Report Summary

Title: Joint Audit of the Department of Defense and the Department of Veterans Affairs Efforts to Achieve Electronic Health Record System Interoperability
Report Number: 18-04227-91 Download
Report
Issue Date: 5/5/2022
City/State:
VA Office: Office of the Secretary
Report Author: Office of Special Reviews
Report Type: Special Review
Release Type: Unrestricted
Summary:

This joint audit led by the DoD OIG examined actions taken by the DoD and VA regarding the Cerner Millennium electronic health record (EHR) system being deployed throughout VA and DoD. The audit assessed internal controls and compliance with legal requirements, as well as actions by DoD, VA, and their joint Federal Electronic Health Record Modernization (FEHRM) Program Office to help ensure that health care providers serving veterans can access a patient’s complete EHR. The audit focused on whether those actions would achieve interoperability between DoD, VA, and external health care providers.

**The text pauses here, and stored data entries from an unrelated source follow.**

-- ==== Sys2Proof/Certificates/Slice0/Obligations.lean ====
section
/-! DEFINITION. The statements for the provers. `Follows`, `Completes`, `FaultsWith`, `Kept` and the other terms are those
of Sys2Proof/Safety.lean. -/

namespace Sys2Proof.Machine

/-! ### Shapes that several statements share -/

/-- A two-operand scalar command: its encoding, its tests, and `x[A] <- f a b` for operands below m (41_scalar R180). -/
def ScalarBinaryRule (op : Nat) (i : Reg → Reg → Reg → Instr) (m : Params → Nat) (f : Nat → Nat → Nat → Nat) : Prop :=
  ∀ (s : State) (a b c : Reg), WordOf op 0x000FFF#32 (i a b c) (wordR op a b c 0 0 0) ∧
    Follows (i a b c) s
      [(.param, s.params.valid = true), (.range, s.val b < m s.params ∧ s.val c < m s.params)]
      { regs := [a] } (fun t => t.val a = f (m s.params) (s.val b) (s.val c))

/-- A one-operand scalar command: its encoding, its tests, and `x[A] <- f v` for an operand below `bound`. -/
def ScalarUnaryRule (op : Nat) (i : Reg → Reg → Instr) (bound : Params → Nat) (f : Params → Nat → Nat) : Prop :=
  ∀ (s : State) (a b : Reg), WordOf op 0x00FFFF#32 (i a b) (wordR op a b 0 0 0 0) ∧
    Follows (i a b) s [(.param, s.params.valid = true), (.range, s.val b < bound s.params)]
      { regs := [a] } (fun t => t.val a = f s.params (s.val b))

/-- A modular inverse: `x[A]` becomes the one r in `[1, m)` with `(a · r) mod m = 1` (41_scalar R188, R197). -/
def InverseRule (op : Nat) (i : Reg → Reg → Instr) (m : Params → Nat) : Prop :=
  ∀ (s : State) (a b : Reg), WordOf op 0x00FFFF#32 (i a b) (wordR op a b 0 0 0 0) ∧
    Follows (i a b) s
      [(.param, s.params.valid = true), (.range, s.val b < m s.params),
        (.domain, Nat.gcd (s.val b) (m s.params) = 1)]
      { regs := [a] } (fun t => 1 ≤ t.val a ∧ t.val a < m s.params ∧ s.val b * t.val a % m s.params = 1 ∧
        ∀ r, 1 ≤ r → r < m s.params → s.val b * r % m s.params = 1 → r = t.val a)

/-- A pointwise command on two vectors: encoding, tests, and `r[j] = f a[j] b[j]` in every lane (42_vector R210). -/
def VectorBinaryRule (op : Nat) (i : Reg → Reg → Reg → Reg → Instr) (m : Params → Nat) (f : Nat → Nat → Nat → Nat) :
    Prop :=
  ∀ (s : State) (a b c d : Reg), Memory.wf s.buf → WordOf op 0x0000FF#32 (i a b c d) (wordR op a b c d 0 0) ∧
    Follows (i a b c d) s
      [(.param, s.params.valid = true),
        (.addr, Fits s [(s.val a, 2 * s.val d), (s.val b, 2 * s.val d), (s.val c, 2 * s.val d)]),
        (.range, ElemsBelow s (s.val b) (s.val d) (m s.params) ∧ ElemsBelow s (s.val c) (s.val d) (m s.params))]
      { regions := [(s.val a, 2 * s.val d)] }
      (fun t => ∀ j < s.val d, Memory.elem t.buf (s.val a) j =
        f (m s.params) (Memory.elem s.buf (s.val b) j) (Memory.elem s.buf (s.val c) j))

/-- A pointwise command on one vector with elements below `bound`: `r[j] = f a[j]` in every lane. -/
def VectorUnaryRule (op : Nat) (i : Reg → Reg → Reg → Instr) (bound : Params → Nat) (f : Params → Nat → Nat) : Prop :=
  ∀ (s : State) (a b d : Reg), Memory.wf s.buf → WordOf op 0x00F0FF#32 (i a b d) (wordR op a b 0 d 0 0) ∧
    Follows (i a b d) s
      [(.param, s.params.valid = true), (.addr, Fits s [(s.val a, 2 * s.val d), (s.val b, 2 * s.val d)]),
        (.range, ElemsBelow s (s.val b) (s.val d) (bound s.params))]
      { regions := [(s.val a, 2 * s.val d)] }
      (fun t => ∀ j < s.val d, Memory.elem t.buf (s.val a) j = f s.params (Memory.elem s.buf (s.val b) j))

The joint audit found that DoD and VA took some actions to achieve system interoperability, but there are remaining challenges. DoD and VA did not consistently migrate information from legacy systems into Cerner Millennium to create a single, complete patient EHR; develop interfaces from all medical devices to the system; or ensure users were granted access to Cerner Millennium only for information needed for their duties. A contributing factor for these deficiencies was that the FEHRM Program Office did not develop a clear plan to achieve full interoperability or actively manage the program’s success.

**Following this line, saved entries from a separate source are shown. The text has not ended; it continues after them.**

-- ==== Sys2Proof/Tests/Slice0.lean ====
section
/-! SUPPORT. The model's own tests: every constructor's word decoded, one-step tests whose expected values are those of
spec/95_test_vectors.md, and a witness for the hypotheses of every obligation that has some. -/

namespace Sys2Proof.Tests

open Sys2Proof.Machine

-- One theorem at a time: many kernel evaluations at once would each hold a thread.
set_option Elab.async false

/-! ### The parameter sets, the toy XOF and the states of 95_test_vectors section 2 -/

/-- TP1 (RSDP, tree mode). -/
def tp1 : Params := ⟨0, 32, 127, 7, 2, 8, 3, 0, 5, 2, 4, 4, 4, 2, 2⟩

/-- TP2 (RSDPG, tree mode). -/
def tp2 : Params := ⟨1, 32, 31, 5, 2, 6, 2, 3, 6, 3, 4, 4, 4, 3, 3⟩

/-- A byte string of `n` bytes, written as one number, the first byte most significant. -/
def hex (n v : Nat) : Bytes := (List.range n).map fun j => BitVec.ofNat 8 (v / 256 ^ (n - 1 - j))

/-- One step of the toy XOF's generator. -/
def toyNext (x : Nat) : Nat :=
  let x := x ^^^ (x * 2 ^ 13 % 2 ^ 32)
  let x := x ^^^ (x / 2 ^ 17)
  x ^^^ (x * 2 ^ 5 % 2 ^ 32)

/-- The toy XOF's hash of the absorbed bytes and of λ = 32. -/
def toySeed (s : Bytes) : Nat :=
  let h := s.foldl (fun h c => (h ^^^ c.toNat) * 0x01000193 % 2 ^ 32) 0x811C9DC5
  let h := (h ^^^ 32) * 0x01000193 % 2 ^ 32
  if h = 0 then 0x9E3779B9 else h

/-- The first `n` bytes of the toy stream from the generator's state `x`. -/
def toyBytes : Nat → Nat → Bytes
  | 0, _ => []
  | n + 1, x => BitVec.ofNat 8 (toyNext x / 256) :: toyBytes n (toyNext x)

/-- ToyXof at λ = 32, the first 32 stream bytes (none of the tests reads more). -/
def toy (s : Bytes) (k : Nat) : Byte := (toyBytes 32 (toySeed s)).getD k 0

/-- The toy streams of a list of inputs (length in bytes, the bytes as one number, stream bytes wanted). -/
def toyKnown (l : List (Nat × Nat × Nat)) : List XofAnswer :=
  l.map fun q => ⟨32, hex q.1 q.2.1, toyBytes q.2.2 (toySeed (hex q.1 q.2.1))⟩

/-- The inputs the XOF and tree rows absorb. -/
def smallInputs : List (Nat × Nat × Nat) :=
  [(0, 0, 12), (3, 0x616263, 20), (5, 0x6162630380, 12), (6, 0x112233440E00, 8), (8, 0x1313131314141414, 4),
    (8, 0x1111111112121212, 4), (8, 0xA167210310101010, 4), (8, 0x8B74DDF8C6A62BF3, 4), (4, 0x10101010, 4),
    (4, 0x11111111, 4), (4, 0x12121212, 4), (16, 0x8DC7D073300E43636AB8BD2FA1672103, 4)]

/-- The inputs KEYGEN, SIGN and VERIFY absorb in program P3. -/
def p3Inputs : List (Nat × Nat × Nat) :=
  [(6, 0xA0A1A2A31000, 8), (6, 0xA6BE27171100, 20), (6, 0xFD9FA8191200, 8), (10, 0xB0B1B2B3C0C1C2C30000, 8),
    (10, 0x58D136D6C0C1C2C30100, 8), (10, 0xF11BB76AC0C1C2C30200, 8), (10, 0x2BF5CB86C0C1C2C30300, 8),
    (10, 0x7D12F9B4C0C1C2C30900, 20), (18, 0x491F91110301082800098020C0C1C2C30080, 4),
    (10, 0x7D12F9B4C0C1C2C30080, 4), (10, 0x10D7E960C0C1C2C30A00, 20),
    (18, 0xC1FCA4080288804000142020C0C1C2C30180, 4)] ++
  [(10, 0x10D7E960C0C1C2C30180, 4), (10, 0xA9F59552C0C1C2C30B00, 20),
    (18, 0x03C08F9C0320200208024102C0C1C2C30280, 4), (10, 0xA9F59552C0C1C2C30280, 4),
    (10, 0xF2D475BFC0C1C2C30C00, 20), (18, 0x7BB9E4090002420011080402C0C1C2C30380, 4),
    (10, 0xF2D475BFC0C1C2C30380, 4), (10, 0x7F343DE4C0C1C2C30D00, 20),
    (18, 0x4D21302C03A0000884100420C0C1C2C30480, 4), (10, 0x7F343DE4C0C1C2C30480, 4), (8, 0x598DF49EB05AB70E, 4),
    (8, 0x5E7E9E2021BECEB3, 4)] ++
  [(8, 0x8F7441BCC344EDE4, 4), (8, 0x8A49ACBBF1A50F5D, 4), (20, 0x67E67756A536C16CC567CAE206EAB6A20894ED75, 4),
    (8, 0x9CA0CA938C6D2A2C, 4), (15, 0x5369676E6D65213E6AA5EDC0C1C2C3, 4), (6, 0x8CC925C40F00, 8),
    (39, 0x2C3ADA08208087F3F5440C3F57D0B55816967C1F1F8A1A7D08F2277B2C976831A3C8578CC925C4, 4),
    (6, 0x656FFF6C0E00, 8)]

The audit report recommends that DoD and VA review FEHRM’s actions and direct the program office to comply with its charter and applicable laws. The FEHRM should also coordinate with DoD and VA on implementing recommendations that include (1) determining the type of health care information that constitutes a complete EHR; (2) implementing a plan for accurately migrating legacy health care information; (3) create medical device interfaces to directly transfer health care information to Cerner Millennium; and (4) implementing a plan to modify system user roles to ensure their access is restricted to only information needed to perform their duties.